This is a Phase 1/2 study of the combination of Ad-p53 administered intra-arterially in combination with oral metronomic capecitabine or pembrolizumab in patients with unresectable, refractory liver metastases of colorectal carcinoma (CRC) and other solid tumors, including primary hepatocellular carcinoma (HCC). A third arm will study the intra-tumoral injection of Ad-p53 combined with nivolumab infusions in recurrent head and neck squamous cell cancer (HNSCC). This safety study has a standard 3+3 design for arms A and B; .HNSCC will be placed in a single dosing cohort. The Maximum Tolerated Dose (MTD) will be determined as well for intra-arterial infusions, and the entire study will determine the general efficacy using RECIST 1.1 and Immune-Related Response Criteria. Safety will be followed using the CTCAE listings for adverse events.

Condition or Disease Intervention/Treatment Phase
Phase 1/Phase 2

Detailed Description

This is a Phase 1/2 study split into 3 arms. Arm A will follow the combination of Ad-p53 administered intra-arterially in combination with oral metronomic capecitabine while Arm B follows the intra-arterial administration of Ad-p53 combined with pembrolizumab, both in patients with unresectable, refractory liver metastases of colorectal carcinoma (CRC) and other solid tumors, including primary hepatocellular carcinoma (HCC). Arm C will follow the combination of intra-tumoral injections of Ad-p53 and nivolumab infusions. Arms A and B have a standard 3+3 design, with dosing following the initial cohort determined by MTD and DLT criteria as well as safety and tolerance. Arm C will be a single dosing cohort followed for safety and efficacy. All patients will be followed for adverse events and preliminary efficacy. In Arms A and B, the Maximum Tolerated dose (MTD) will be determined. All patients will be followed for general safety and preliminary efficacy using RECIST 1.1 and Immune-Related Response Criteria. CEA levels will also be followed for patients with metastatic colo-rectal cancer.
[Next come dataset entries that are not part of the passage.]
-- ==== Sys2Proof/Machine/Dispatch.lean ====
section
/-! DEFINITION. The meaning of every command of the block, one arm for each constructor of `Instr`. -/

namespace Sys2Proof.Machine

open Sys2Proof

def exec (i : Instr) (s : State) : Host.Outcome State Fault Refusal :=
  match i with
  | .powerOn raw => Sys2Proof.Machine.execPowerOn raw s
  | .imageReadCompletion memory => Sys2Proof.Machine.execImageReadCompletion memory s
  | .lineFrameCompletion l frame => Sys2Proof.Machine.execLineFrameCompletion l frame s
  | .lineLinkUp l => Sys2Proof.Machine.execLineLinkUp l s
  | .settleTimerExpiry l => Sys2Proof.Machine.execSettleTimerExpiry l s
  | .lineLinkLoss l => Sys2Proof.Machine.execLineLinkLoss l s
  | .lineTransmissionCompletion l => Sys2Proof.Machine.execLineTransmissionCompletion l s
  | .lineDeadlineExpiry e l => Sys2Proof.Machine.execLineDeadlineExpiry e l s
  | .localDeadlineExpiry e => Sys2Proof.Machine.execLocalDeadlineExpiry e s
  | .forgetDeadlineExpiry e => Sys2Proof.Machine.execForgetDeadlineExpiry e s
  | .clientLinkUp p => Sys2Proof.Machine.execClientLinkUp p s
  | .clientLinkLoss p => Sys2Proof.Machine.execClientLinkLoss p s
  | .clientFrameCompletion p frame => Sys2Proof.Machine.execClientFrameCompletion p frame s
  | .clientTransmissionCompletion p => Sys2Proof.Machine.execClientTransmissionCompletion p s
  | .attendanceWindowExpiry p => Sys2Proof.Machine.execAttendanceWindowExpiry p s
  | .hello p src token fresh => Sys2Proof.Machine.execHello p src token fresh s
  | .keep p src token => Sys2Proof.Machine.execKeep p src token s
  | .restartPort p src token => Sys2Proof.Machine.execRestartPort p src token s
  | .subscribe p src token key hold => Sys2Proof.Machine.execSubscribe p src token key hold s
  | .unsubscribe p src token key => Sys2Proof.Machine.execUnsubscribe p src token key s
  | .load p src token chan tmin tmax n len data => Sys2Proof.Machine.execLoad p src token chan tmin tmax n len data s
  | .start p src token chan => Sys2Proof.Machine.execStart p src token chan s
  | .stop p src token chan => Sys2Proof.Machine.execStop p src token chan s
  | .replace p src token chan len data => Sys2Proof.Machine.execReplace p src token chan len data s
  | .chain p src token chan tmin tmax n len data => Sys2Proof.Machine.execChain p src token chan tmin tmax n len data s
  | .clear p src token chan => Sys2Proof.Machine.execClear p src token chan s
  | .sendTimeExpiry c => Sys2Proof.Machine.execSendTimeExpiry c s
  | .rawLevelChange n level => Sys2Proof.Machine.execRawLevelChange n level s
  | .pendingChangeExpiry n => Sys2Proof.Machine.execPendingChangeExpiry n s
  | .propose p src token item index len data => Sys2Proof.Machine.execPropose p src token item index len data s
  | .proposalExpiry item => Sys2Proof.Machine.execProposalExpiry item s
  | .withdraw p src token item index => Sys2Proof.Machine.execWithdraw p src token item index s
  | .enable p src token causes => Sys2Proof.Machine.execEnable p src token causes s
  | .ack p src token cause => Sys2Proof.Machine.execAck p src token cause s
  | .query p src token kind arg1 arg2 => Sys2Proof.Machine.execQuery p src token kind arg1 arg2 s

end Sys2Proof.Machine
end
Biomarker testing of archival or fresh tissue is performed during the study. In Arms A and B, patients will undergo a maximum of 2 8-week cycles, with scans every 8 weeks. For Arm B, patients will undergo a maximum of 3 28-day Cycles. All patients will continue on the background therapy for any additional cycles. No additional biopsies are planned following Screening. Enrollment will be up to 24 patients.

Study Design

Study Type:
Interventional
Actual Enrollment :
4 participants
Allocation:
Non-Randomized
Intervention Model:
Parallel Assignment
Intervention Model Description:
3 Arms, no cross-over3 Arms, no cross-over
Masking:
None (Open Label)
Primary Purpose:
Treatment
Official Title:
Phase 1/2 Evaluation of Adenoviral p53 (Ad-p53) in Combination With Capecitabine (Xeloda) or Anti-PD-1 in Patients With Unresectable Liver Metastases of Colorectal Carcinoma(CRC) and Other Solid Tumors, Recurrent Head and Neck Squamous Cell Carcinoma (HNSCC) and Primary Hepatic Cancers With Known Disease Progression on Standard Therapy
Actual Study Start Date :
Nov 20, 2018
Actual Primary Completion Date :
May 8, 2020
Actual Study Completion Date :
May 8, 2020

Arms and Interventions

Arm Intervention/Treatment
Experimental: Ad-p53 with Xeloda 33.3% of patients

Up to 12 patients, in 3+3 cohorts, all patients treated with Intra-arterial Ad-P53 once weekly, dosing dependent on DLT and MTD findings, and daily metronomic Xeloda (capecetabine), at a dose of 625 mg/m2 BID continuously.

Drug: Ad-P53
Adenoviral Investigational Product Ad-P53 to treat metastases using an intra-arterial catheter, with oral metronomic capecitabine

Drug: Xeloda
Oral metronomic chemotherapeutic agent
Other Names:
  • capecitabine
  • Experimental: Ad-p53 with Keytruda 33.3% of patients

    Up to 12 patients, in 3+3 cohorts, all patients treated with Intra-arterial Ad-P53 once weekly, dosing dependent on DLT and MTD findings, and infusions of pembrolizumab every 3 weeks.

    Drug: Ad-P53
    Adenoviral Investigational Product Ad-P53 to treat metastases using an intra-arterial catheter, with oral metronomic capecitabine

    Drug: Keytruda
    Antineoplastic, Monoclonal Antibody; PD-1/PD-L1 Inhibitors
    Other Names:
  • Pembrolizumab
  • Experimental: Ad-p53 with Opdivo 33.3% of patients

    Up to 12 patients treated with intra-tumoral Ad-P53 3 times week 1 of each cycle, dose determined by tumor size, in combination with IV nivolumab (Opdivo) 480 mg, every 4 weeks.

    Drug: Ad-P53
    Adenoviral Investigational Product Ad-P53 to treat metastases using an intra-arterial catheter, with oral metronomic capecitabine

    Drug: Opdivo
    Antineoplastic, Monoclonal Antibody; PD-1/PD-L1 Inhibitors
    Other Names:
  • Nivolumab
  • Outcome Measures

    Primary Outcome Measures

    1. Safety assessed by CTCAE [Screening to 30-days following Final Treatment (approximately 22 weeks)]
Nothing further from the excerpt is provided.